Crystalline silica exposure poses a serious threat to thousands of workers employed in high-risk jobs, including building demolition. Demolition workers may be exposed to a number of different hazards, including noise, vibration, and respirable crystalline silica, or RCS. According to OSHA, more than two million U.S. workers are exposed to RCS in over 600,000 workplaces. Silica is a common mineral found in construction materials such as sand, stone, concrete, brick, and mortar. Workers can be exposed to silica during tasks like abrasive blasting, foundry work, stonecutting, rock drilling, quarry work, and tunneling. The silica dust particles produced during tasks like these are fine enough that they can easily be inhaled and travel deep into workers’ lungs.

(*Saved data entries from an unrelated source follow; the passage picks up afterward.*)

-- ==== Sys2Proof/Machine/Step.lean ====
section
/-! DEFINITION. One step of the block: the next pending transport event or application operation, whole (R10, R69,
R251). -/

namespace Sys2Proof.Machine

/-- A frame decoded under the stored `state` and run; a frame the decoder rejects is refused by its name (R243). -/
def perform (f : Frame) (s : State) : Host.Outcome State Fault Refusal :=
  match decode s.state f with
  | .ok i => exec i s
  | .error r => refuseWith r s

/-- One step. With nothing pending the block waits: it is driven by its two agents alone (R21, R257; log entry 7). -/
def step (s : State) : Host.Outcome State Fault Refusal :=
  match fetch s with
  | some (f, t) => perform f t
  | none => .next s

/-- The state in which a word of the opcode table is the next step (log entry 17). -/
def State.withFetchWord (s : State) (nbits w : Nat) : State := s.placeTableWord nbits w

end Sys2Proof.Machine
end

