-- ==== Sys2Proof/Tests/Slice0.lean ====
section
/-! SUPPORT. Small tests: ill-formed terms, frames written out by hand from the spec's encodings, one-step results
from `spec/95_test_vectors.md`, and for every obligation with hypotheses a concrete state that meets them. -/

namespace Sys2Proof.Tests

open Sys2Proof Sys2Proof.Machine

/-! ## Well-formedness: one ill-formed term per check -/

theorem test_wf_wr_data_without_data : (Instr.wrData 0x10 []).wellFormed = false := by decide

theorem test_wf_wr_data_of_eight : (Instr.wrData 0x10 [0, 1, 2, 3, 4, 5, 6, 7]).wellFormed = false := by decide

theorem test_wf_buf_poke_six : (Instr.bufPoke 6 0x00).wellFormed = false := by decide

theorem test_wf_bounds_accepted :
    (Instr.wrData 0x10 [0]).wellFormed = true ∧ (Instr.wrData 0x10 [0, 1, 2, 3, 4, 5, 6]).wellFormed = true ∧
      (Instr.bufPoke 5 0x00).wellFormed = true := by decide

/-! ## Decoding: frames written out from R81-R83, R86 -/

/-- Comparable outcome of the decoder. -/
def isOk (r : Except RefuseReason Instr) (i : Instr) : Bool :=
  match r with
  | .ok j => decide (j = i)
  | .error _ => false

/-- Comparable outcome of the decoder. -/
def isError (r : Except RefuseReason Instr) (e : RefuseReason) : Bool :=
  match r with
  | .ok _ => false
  | .error f => decide (f = e)

theorem test_decode_wr_addr : isOk (decode 0x00 (.write [0x20])) (.wrAddr 0x20) = true := by decide

theorem test_decode_wr_data : isOk (decode 0x00 (.write [0x40, 0x00, 0x11, 0x22, 0x33, 0x44, 0x55]))
    (.wrData 0x40 [0x00, 0x11, 0x22, 0x33, 0x44, 0x55]) = true := by decide

theorem test_decode_write_too_long :
    isError (decode 0x00 (.write [0x10, 0, 1, 2, 3, 4, 5, 6, 7])) .writeTooLong = true := by decide

theorem test_decode_rd_report : isOk (decode 0x00 .read) .rdReport = true := by decide

theorem test_decode_rd_id : isOk (decode 0xFA .read) .rdId = true := by decide

theorem test_decode_rd_cal : isOk (decode 0x20 .read) .rdCal = true ∧ isOk (decode 0x30 .read) .rdCal = true := by
  decide

theorem test_decode_rd_block : isOk (decode 0x01 .read) .rdBlock = true ∧ isOk (decode 0x28 .read) .rdBlock = true ∧
    isOk (decode 0xFB .read) .rdBlock = true := by decide

theorem test_decode_rf_get : isOk (decode 0x00 (.call .rfGet [0xFF])) (.rfGet 0xFF) = true ∧
    isError (decode 0x00 (.call .rfGet [0x100])) .addressRange = true := by decide

theorem test_decode_set_input : isOk (decode 0x00 (.call (.setAxis .accelZ) [0x7F])) (.setInput (.axis .accelZ 0x7F)) = true ∧
    isOk (decode 0x00 (.call (.setFlag .a) [1])) (.setInput (.flag .a true)) = true := by decide

theorem test_decode_encode : isOk (decode 0x00 (.call .encode [])) .encode = true := by decide

theorem test_decode_buf_poke : isOk (decode 0x00 (.call .bufPoke [0, 0x80])) (.bufPoke 0 0x80) = true ∧
    isError (decode 0x00 (.call .bufPoke [6, 0x100])) .pokeIndex = true ∧
    isError (decode 0x00 (.call .bufPoke [5, 0x100])) .badArguments = true := by decide

theorem test_decode_buf_swap : isOk (decode 0x00 (.call .bufSwap [0xA0, 0x20, 0x40, 0x40, 0x3F, 0xEF]))
    (.bufSwap #v[0xA0, 0x20, 0x40, 0x40, 0x3F, 0xEF]) = true := by decide

theorem test_decode_reg_write_hook : isOk (decode 0x00 (.call .regWriteHook [1])) (.regWriteHook true) = true := by
  decide

theorem test_decode_reg_stream_hook : isOk (decode 0x00 (.call .regStreamHook [0])) (.regStreamHook false) = true := by
  decide

theorem test_decode_startup : isOk (decode 0x00 (.call .startup [])) .startup = true := by decide

theorem test_decode_app_register_write : isError (decode 0x00 (.call .rfSet [0x10, 0x01])) .appRegisterWrite = true := by
  decide

theorem test_table_words : decodeTableWord 3 0 = some (.wrAddr 0x00) ∧ decodeTableWord 8 0x00 = some .rdReport ∧
    decodeTableWord 8 0xFA = some .rdId ∧ decodeTableWord 8 0x30 = some .rdCal ∧
    decodeTableWord 8 0x21 = some .rdBlock ∧ decodeTableWord 24 0x110520 = some (.wrData 0x20 [0x05, 0x11]) := by decide

/-! ## States and results for one-step tests -/

/-- The next state of an outcome. -/
def nextOf (r : Result) : State :=
  match r with
  | .next t => t
  | .fault _ => State.powerOn
  | .refused _ => State.powerOn

/-- The reset state with `state` and RF's listed cells given. -/
def withRf (st : Byte) (m : Memory) : State := { State.reset with state := st, rf := m }

/-- The identification block of the test vectors, listed (`95_test_vectors.md` section 0). -/
def exampleId : Memory := [(0xFA, 0x00), (0xFB, 0x00), (0xFC, 0xA4), (0xFD, 0x20), (0xFE, 0x01), (0xFF, 0x01)]

/-- Calibration copy A of the test vectors, listed (`95_test_vectors.md` section 0). -/
def exampleCal : Memory := [(0x20, 0x01), (0x21, 0x02), (0x22, 0x03), (0x23, 0x04), (0x24, 0x05), (0x25, 0x06),
  (0x26, 0x07), (0x27, 0x08), (0x28, 0x09), (0x29, 0x0A), (0x2A, 0x0B), (0x2B, 0x0C), (0x2C, 0x0D), (0x2D, 0x0E),
  (0x2E, 0xBE), (0x2F, 0x13)]

/-- A state with the cipher active under the tables of program P2. -/
def underP2 (st : Byte) (m : Memory) : State :=
  { withRf st m with
    fb := #v[0x66, 0x66, 0xAA, 0xAA, 0xEE, 0xEE, 0xCC, 0xCC]
    sb := #v[0x65, 0x43, 0x21, 0xFF, 0xDD, 0x21, 0xFF, 0xDD]
    ready := true }

/-- A state with the cipher active under the second setup's tables of program P5 (V-WR-9). -/
def underP5 : State :=
  { withRf 0x00 [(0xF0, 0xAA)] with
    fb := #v[0xE2, 0xF2, 0xFB, 0xFC, 0xFD, 0xFE, 0xE2, 0xF2]
    sb := #v[0x0C, 0x03, 0x02, 0x01, 0x00, 0x1C, 0x0C, 0x03]
    ready := true }

/-! ## Writes -/

/-- V-WR-1. -/
theorem test_wr_addr : let t := nextOf (exec (.wrAddr 0x20) State.reset)
    t.state = 0x20 ∧ t.rf = [] ∧ t.lastState = none ∧ t.trace = [] := by decide
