-- ==== Sys2Proof/Machine/Monitors.lean ====
section
/-! DEFINITION. The monitor unit: ATTACH_MONITOR, DETACH_MONITOR and MONITOR_READ (chapter 08). -/

namespace Sys2Proof.Machine

/-- The lowest-numbered free monitor record (R145). -/
def lowestFreeMonitor (s : State) : Option MonitorId := allMonitors.find? fun m => (look s.monitors m).isNone

/-- The record of a monitor just attached (R147). -/
def MonitorArgs.attached (p : Port) (a : MonitorArgs) : Monitor :=
  { owner := p, slot := a.slot, lowLimit := a.lowLimit, highLimit := a.highLimit, filterCount := a.filterCount,
    zone := .unknown, candidate := none, runCount := 0 }

/-- ATTACH_MONITOR with its arguments in range (R147). -/
def attachTo (p : Port) (a : MonitorArgs) (s : State) : Decision :=
  match nextSlot s a.slot with
  | none => refuse .notFound s
  | some sl =>
    if sl.owner ≠ p then refuse .notOwner s
    else if (monitorOf s a.slot).isSome then refuse .inUse s
    else
      match lowestFreeMonitor s with
      | none => refuse .full s
      | some m => (setMonitor m (some (a.attached p)) s, .built .ok [byte m.val])

/-- ATTACH_MONITOR (R147). -/
def attachMonitorWith (p : Port) (payload : List Byte) (s : State) : Decision :=
  match payload with
  | [id, lHi, lLo, hHi, hLo, c] =>
    match monitorArgs id lHi lLo hHi hLo c with
    | none => refuse .badArgument s
    | some a => attachTo p a s
  | _ => refuse .badLength s

/-- DETACH_MONITOR (R149). -/
def detachMonitorWith (p : Port) (payload : List Byte) (s : State) : Decision :=
  match payload with
  | [b] =>
    match monitorIdArg b with
    | none => refuse .badArgument s
    | some m =>
      match look s.monitors m with
      | none => refuse .notFound s
      | some r =>
        if r.owner = p then
          (freeMonitor m s, .built .ok [byte r.slot.val, zoneByte r.zone, candidateByte r.candidate, byte r.runCount])
        else refuse .notOwner s
  | _ => refuse .badLength s

/-- MONITOR_READ (R150): the record as it stands at the taking. -/
def monitorReadWith (payload : List Byte) (s : State) : Decision :=
  match payload with
  | [b] =>
    match monitorIdArg b with
    | none => refuse .badArgument s
    | some m => (s, .built .ok (monitorPayload s m))
  | _ => refuse .badLength s

/-! ### Meanings -/

/-- ATTACH_MONITOR (R147). -/
def execAttachMonitor (p : Port) (q : LinkSeq) (payload : List Byte) (s : State) : Result :=
  takeRequest p q 0x50 6 payload (inSession p (attachMonitorWith p payload)) s

/-- DETACH_MONITOR (R149). -/
def execDetachMonitor (p : Port) (q : LinkSeq) (payload : List Byte) (s : State) : Result :=
  takeRequest p q 0x51 1 payload (inSession p (detachMonitorWith p payload)) s

/-- MONITOR_READ (R150). -/
def execMonitorRead (p : Port) (q : LinkSeq) (payload : List Byte) (s : State) : Result :=
  takeRequest p q 0x52 1 payload (inSession p (monitorReadWith payload)) s

end Sys2Proof.Machine
end

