/-- SUBSCRIBE appends the session to the list of an ANALOG channel and answers its position; refused as the table gives
(R40). -/
def Obligations.SubscribeJoinsList : Prop :=
  ∀ (p : Port) (q : LinkSeq) (c : Byte) (s : State), takesNew s p 0x12 q [c] → isOpen s p = true →
    (14 ≤ c.toNat → exec (.subscribe p q [c]) s = .next (answered s s p 0x12 q [c] (.built .badArgument [])))
    ∧ ∀ ch : Channel, c.toNat = ch.val →
      ((∀ o subs, look s.channels ch ≠ .analog o subs) →
        exec (.subscribe p q [c]) s = .next (answered s s p 0x12 q [c] (.built .wrongMode [])))
      ∧ ∀ o subs, look s.channels ch = .analog o subs →
        (o = p ∨ p ∈ subs →
          exec (.subscribe p q [c]) s = .next (answered s s p 0x12 q [c] (.built .badArgument [])))
        ∧ (o ≠ p → p ∉ subs → 3 ≤ subs.length →
          exec (.subscribe p q [c]) s = .next (answered s s p 0x12 q [c] (.built .full [])))
        ∧ (o ≠ p → p ∉ subs → subs.length < 3 →
          exec (.subscribe p q [c]) s = .next (answered s
            { s with channels := put s.channels ch (.analog o (subs ++ [p])) }
            p 0x12 q [c] (.built .ok [byte (subs.length + 1)])))

/-- UNSUBSCRIBE takes the session out of the list and its entries on the channel out of its queue, each with a CANCELLED
record; the arbiter decides where the head left; NOT_FOUND where the session is not listed (R15, R41). One
decision, after all removals: the model's choice (log 10). A channel has subscribers only in ANALOG (R24). -/
def Obligations.UnsubscribeLeavesList : Prop :=
  ((∀ o subs, (ChannelRec.analog o subs).subscribers = subs)
    ∧ ∀ c : ChannelRec, (∀ o subs, c ≠ .analog o subs) → c.subscribers = [])
  ∧ ∀ (p : Port) (q : LinkSeq) (c : Byte) (s : State), takesNew s p 0x13 q [c] → isOpen s p = true →
    (14 ≤ c.toNat → exec (.unsubscribe p q [c]) s = .next (answered s s p 0x13 q [c] (.built .badArgument [])))
    ∧ ∀ ch : Channel, c.toNat = ch.val →
      (p ∉ (look s.channels ch).subscribers →
        exec (.unsubscribe p q [c]) s = .next (answered s s p 0x13 q [c] (.built .notFound [])))
      ∧ ∀ o subs, look s.channels ch = .analog o subs → p ∈ subs →
        ∃ w, w = { s with
            channels := put s.channels ch (.analog o (subs.filter fun x => x != p))
            requests := put s.requests p ((look s.requests p).filter fun e => e.channel != ch)
            results := put s.results p (afterCancelled s p ((look s.requests p).filter fun e => e.channel == ch)) }
          ∧ exec (.unsubscribe p q [c]) s = .next (answered s
              (if headLeft s.requests w.requests = true then arbitrate w else w) p 0x13 q [c]
              (.built .ok [byte ((look s.requests p).filter fun e => e.channel == ch).length]))

/-- PIN_SETUP and PIN_DRIVE set the fields of the requester's digital part, PIN_READ reads it; WRONG_MODE on a channel not
DIGITAL, NOT_OWNER on another session's, WRONG_MODE for a drive of an input, BAD_ARGUMENT (R43, R44, R45). -/
def Obligations.PinRequests : Prop :=
  ∀ (p : Port) (q : LinkSeq) (c x y : Byte) (s : State), isOpen s p = true →
    (takesNew s p 0x14 q [c, x, y] → 14 ≤ c.toNat ∨ 1 < x.toNat ∨ 1 < y.toNat →
      exec (.pinSetup p q [c, x, y]) s = .next (answered s s p 0x14 q [c, x, y] (.built .badArgument [])))
    ∧ (takesNew s p 0x15 q [c, x] → 14 ≤ c.toNat ∨ 1 < x.toNat →
      exec (.pinDrive p q [c, x]) s = .next (answered s s p 0x15 q [c, x] (.built .badArgument [])))
    ∧ (takesNew s p 0x16 q [c] → 14 ≤ c.toNat →
      exec (.pinRead p q [c]) s = .next (answered s s p 0x16 q [c] (.built .badArgument [])))
    ∧ ∀ ch : Channel, c.toNat = ch.val → x.toNat ≤ 1 → y.toNat ≤ 1 →
      ((∀ o d, look s.channels ch ≠ .digital o d) →
        (takesNew s p 0x14 q [c, x, y] →
          exec (.pinSetup p q [c, x, y]) s = .next (answered s s p 0x14 q [c, x, y] (.built .wrongMode [])))
        ∧ (takesNew s p 0x15 q [c, x] →
          exec (.pinDrive p q [c, x]) s = .next (answered s s p 0x15 q [c, x] (.built .wrongMode [])))
        ∧ (takesNew s p 0x16 q [c] →
          exec (.pinRead p q [c]) s = .next (answered s s p 0x16 q [c] (.built .wrongMode []))))
      ∧ (∀ o d, look s.channels ch = .digital o d → o ≠ p →
        (takesNew s p 0x14 q [c, x, y] →
          exec (.pinSetup p q [c, x, y]) s = .next (answered s s p 0x14 q [c, x, y] (.built .notOwner [])))
        ∧ (takesNew s p 0x15 q [c, x] →
          exec (.pinDrive p q [c, x]) s = .next (answered s s p 0x15 q [c, x] (.built .notOwner [])))
        ∧ (takesNew s p 0x16 q [c] →
          exec (.pinRead p q [c]) s = .next (answered s s p 0x16 q [c] (.built .notOwner []))))
      ∧ ∀ d, look s.channels ch = .digital p d →
        (takesNew s p 0x14 q [c, x, y] →
          exec (.pinSetup p q [c, x, y]) s = .next (answered s
            { s with channels := put s.channels ch (.digital p { d with
                direction := if x = 0 then .input else .output, pullUp := decide (y = 1) }) }
            p 0x14 q [c, x, y] (.built .ok [])))
        ∧ (takesNew s p 0x15 q [c, x] → d.direction = .output →
          exec (.pinDrive p q [c, x]) s = .next (answered s
            { s with channels := put s.channels ch (.digital p { d with outputLevel := decide (x = 1) }) }
            p 0x15 q [c, x] (.built .ok [])))
        ∧ (takesNew s p 0x15 q [c, x] → d.direction = .input →
          exec (.pinDrive p q [c, x]) s = .next (answered s s p 0x15 q [c, x] (.built .wrongMode [])))
        ∧ (takesNew s p 0x16 q [c] →
          exec (.pinRead p q [c]) s = .next (answered s s p 0x16 q [c] (.reading (.pin ch))))

/-- ANALOG_SETTLE_END, at the tick at which Settle Remaining reaches 0 (log 12): the channel becomes ANALOG without subscribers
and CLAIM_DONE is offered to its owner (R28). -/
def Obligations.AnalogSettleEnds : Prop :=
  ∀ (ch : Channel) (o : Port) (n : Nat) (s : State), look s.channels ch = .settling o n true →
    exec (.analogSettleEnd ch) s = .next { s with
      channels := put s.channels ch (.analog o [])
      events := if isOpen s o = true then
          put s.events o (enqueueEvent { kind := .claimDone ch, frame := s.timebase.frameNumber } (look s.events o))
        else s.events }

/-! ### The reference (chapter 03) -/

/-- CLAIM_REFERENCE gives the free role, answers its holder OK and another session IN_USE, with State, Switch Taken and
Target; RELEASE_REFERENCE gives it up with the effect of the table of R56 (R51, R52, R55, R56). -/
def Obligations.ReferenceRole : Prop :=
  (refTriple (.steady .internal false) = [0, 0, 0] ∧ refTriple (.steady .internal true) = [0, 1, 1]
    ∧ refTriple (.steady .external false) = [2, 0, 0] ∧ refTriple (.steady .external true) = [2, 1, 0]
    ∧ ∀ n due, refTriple (.settling .external n due) = [1, 0, 1] ∧ refTriple (.settling .internal n due) = [3, 0, 0])
  ∧ ∀ (p : Port) (q : LinkSeq) (s : State), isOpen s p = true →
    (takesNew s p 0x20 q [] →
      (s.reference.holder = none →
        exec (.claimReference p q []) s = .next (answered s
          { s with reference := { s.reference with holder := some p } } p 0x20 q []
          (.built .ok (refTriple s.reference.state))))
      ∧ (s.reference.holder = some p →
        exec (.claimReference p q []) s = .next (answered s s p 0x20 q [] (.built .ok (refTriple s.reference.state))))
      ∧ (∀ h, s.reference.holder = some h → h ≠ p →
        exec (.claimReference p q []) s
          = .next (answered s s p 0x20 q [] (.built .inUse (refTriple s.reference.state)))))
    ∧ (takesNew s p 0x21 q [] →
      (s.reference.holder ≠ some p →
        exec (.releaseReference p q []) s = .next (answered s s p 0x21 q [] (.built .notOwner [])))
      ∧ (s.reference.holder = some p →
        (s.reference.state = .steady .internal false →
          exec (.releaseReference p q []) s = .next (answered s
            { s with reference := { state := .steady .internal false, holder := none } } p 0x21 q []
            (.built .ok [0, 0, 0, 0])))
        ∧ (s.reference.state = .steady .internal true →
          exec (.releaseReference p q []) s = .next (answered s
            { s with reference := { state := .steady .internal false, holder := none }
                     channels := put s.channels 11 .free } p 0x21 q [] (.built .ok [1, 0, 0, 0])))
        ∧ (s.reference.state = .steady .external false → s.inFlight = none →
          exec (.releaseReference p q []) s = .next (answered s
            { s with reference := { state := .settling .internal 400 false, holder := none } } p 0x21 q []
            (.built .ok [1, 3, 0, 0])))
        ∧ (s.reference.state = .steady .external false → s.inFlight ≠ none →
          exec (.releaseReference p q []) s = .next (answered s
            { s with reference := { state := .steady .external true, holder := none } } p 0x21 q []
            (.built .ok [1, 2, 1, 0])))
        ∧ (s.reference.state = .steady .external true →
          exec (.releaseReference p q []) s = .next (answered s
            { s with reference := { state := .steady .external true, holder := none } } p 0x21 q []
            (.built .ok [0, 2, 1, 0])))
        ∧ (∀ n due, s.reference.state = .settling .external n due →
          exec (.releaseReference p q []) s = .next (answered s
            { s with reference := { state := .settling .internal 400 false, holder := none } } p 0x21 q []
            (.built .ok [1, 3, 0, 0])))
        ∧ (∀ n due, s.reference.state = .settling .internal n due →
          exec (.releaseReference p q []) s = .next (answered s
            { s with reference := { state := .settling .internal n due, holder := none } } p 0x21 q []
            (.built .ok [0, 3, 0, 0])))))

/-- SELECT_REFERENCE by the state of the record and the argument, with its refusals (R53, R54, R55). -/
def Obligations.SelectReferenceTable : Prop :=
  ∀ (p : Port) (q : LinkSeq) (b : Byte) (s : State), takesNew s p 0x22 q [b] → isOpen s p = true →
    (1 < b.toNat → exec (.selectReference p q [b]) s = .next (answered s s p 0x22 q [b] (.built .badArgument [])))
    ∧ (b.toNat ≤ 1 → s.reference.holder ≠ some p →
      exec (.selectReference p q [b]) s = .next (answered s s p 0x22 q [b] (.built .notOwner [])))
    ∧ (s.reference.holder = some p →
      (b = 1 → s.reference.state = .steady .internal false → look s.channels 11 ≠ .free →
        exec (.selectReference p q [b]) s = .next (answered s s p 0x22 q [b] (.built .inUse [])))
      ∧ (b = 1 → s.reference.state = .steady .internal false → look s.channels 11 = .free → s.inFlight = none →
        exec (.selectReference p q [b]) s = .next (answered s
          { s with reference := { s.reference with state := .settling .external 400 false }
                   channels := put s.channels 11 .reference } p 0x22 q [b] (.built .accepted [1, 0, 1, 1, 144])))
      ∧ (b = 1 → s.reference.state = .steady .internal false → look s.channels 11 = .free → s.inFlight ≠ none →
        exec (.selectReference p q [b]) s = .next (answered s
          { s with reference := { s.reference with state := .steady .internal true }
                   channels := put s.channels 11 .reference } p 0x22 q [b] (.built .accepted [0, 1, 1, 0, 0])))
      ∧ (b = 0 → s.reference.state = .steady .internal false →
        exec (.selectReference p q [b]) s = .next (answered s s p 0x22 q [b] (.built .ok [0, 0, 0, 0, 0])))
      ∧ (b = 1 → s.reference.state = .steady .internal true →
        exec (.selectReference p q [b]) s = .next (answered s s p 0x22 q [b] (.built .accepted [0, 1, 1, 0, 0])))
      ∧ (b = 0 → s.reference.state = .steady .internal true →
        exec (.selectReference p q [b]) s = .next (answered s
          { s with reference := { s.reference with state := .steady .internal false }
                   channels := put s.channels 11 .free } p 0x22 q [b] (.built .ok [0, 0, 0, 0, 0])))
      ∧ (b = 1 → s.reference.state = .steady .external false →
        exec (.selectReference p q [b]) s = .next (answered s s p 0x22 q [b] (.built .ok [2, 0, 0, 0, 0])))
      ∧ (b = 0 → s.reference.state = .steady .external false → s.inFlight = none →
        exec (.selectReference p q [b]) s = .next (answered s
          { s with reference := { s.reference with state := .settling .internal 400 false } } p 0x22 q [b]
          (.built .accepted [3, 0, 0, 1, 144])))
      ∧ (b = 0 → s.reference.state = .steady .external false → s.inFlight ≠ none →
        exec (.selectReference p q [b]) s = .next (answered s
          { s with reference := { s.reference with state := .steady .external true } } p 0x22 q [b]
          (.built .accepted [2, 1, 0, 0, 0])))
      ∧ (b = 1 → s.reference.state = .steady .external true →
        exec (.selectReference p q [b]) s = .next (answered s
          { s with reference := { s.reference with state := .steady .external false } } p 0x22 q [b]
          (.built .ok [2, 0, 0, 0, 0])))
      ∧ (b = 0 → s.reference.state = .steady .external true →
        exec (.selectReference p q [b]) s = .next (answered s s p 0x22 q [b] (.built .accepted [2, 1, 0, 0, 0])))
      ∧ (∀ n due, b = 1 → s.reference.state = .settling .external n due →
        exec (.selectReference p q [b]) s = .next (answered s s p 0x22 q [b] (.built .accepted ([1, 0, 1] ++ half n))))
      ∧ (∀ n due, b = 0 → s.reference.state = .settling .external n due →
        exec (.selectReference p q [b]) s = .next (answered s
          { s with reference := { s.reference with state := .settling .internal 400 false } } p 0x22 q [b]
          (.built .accepted [3, 0, 0, 1, 144])))
      ∧ (∀ n due, b = 1 → s.reference.state = .settling .internal n due →
        exec (.selectReference p q [b]) s = .next (answered s
          { s with reference := { s.reference with state := .settling .external 400 false } } p 0x22 q [b]
          (.built .accepted [1, 0, 1, 1, 144])))
      ∧ (∀ n due, b = 0 → s.reference.state = .settling .internal n due →
        exec (.selectReference p q [b]) s = .next (answered s s p 0x22 q [b] (.built .accepted ([3, 0, 0] ++ half n)))))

Breathing crystalline silica dust can cause silicosis, an incurable and sometimes fatal lung disease. Silica exposure also puts workers at risk of developing lung cancer and other potentially debilitating respiratory diseases such as chronic obstructive pulmonary disease, and kidney disease. By taking simple precautions for dust-producing tasks and by implementing exposure control methods and effective air sampling, employers can limit silica exposures. These are proactive steps to protect the work force and adhere to OSHA’s standard on occupational exposure to respirable crystalline silica in construction.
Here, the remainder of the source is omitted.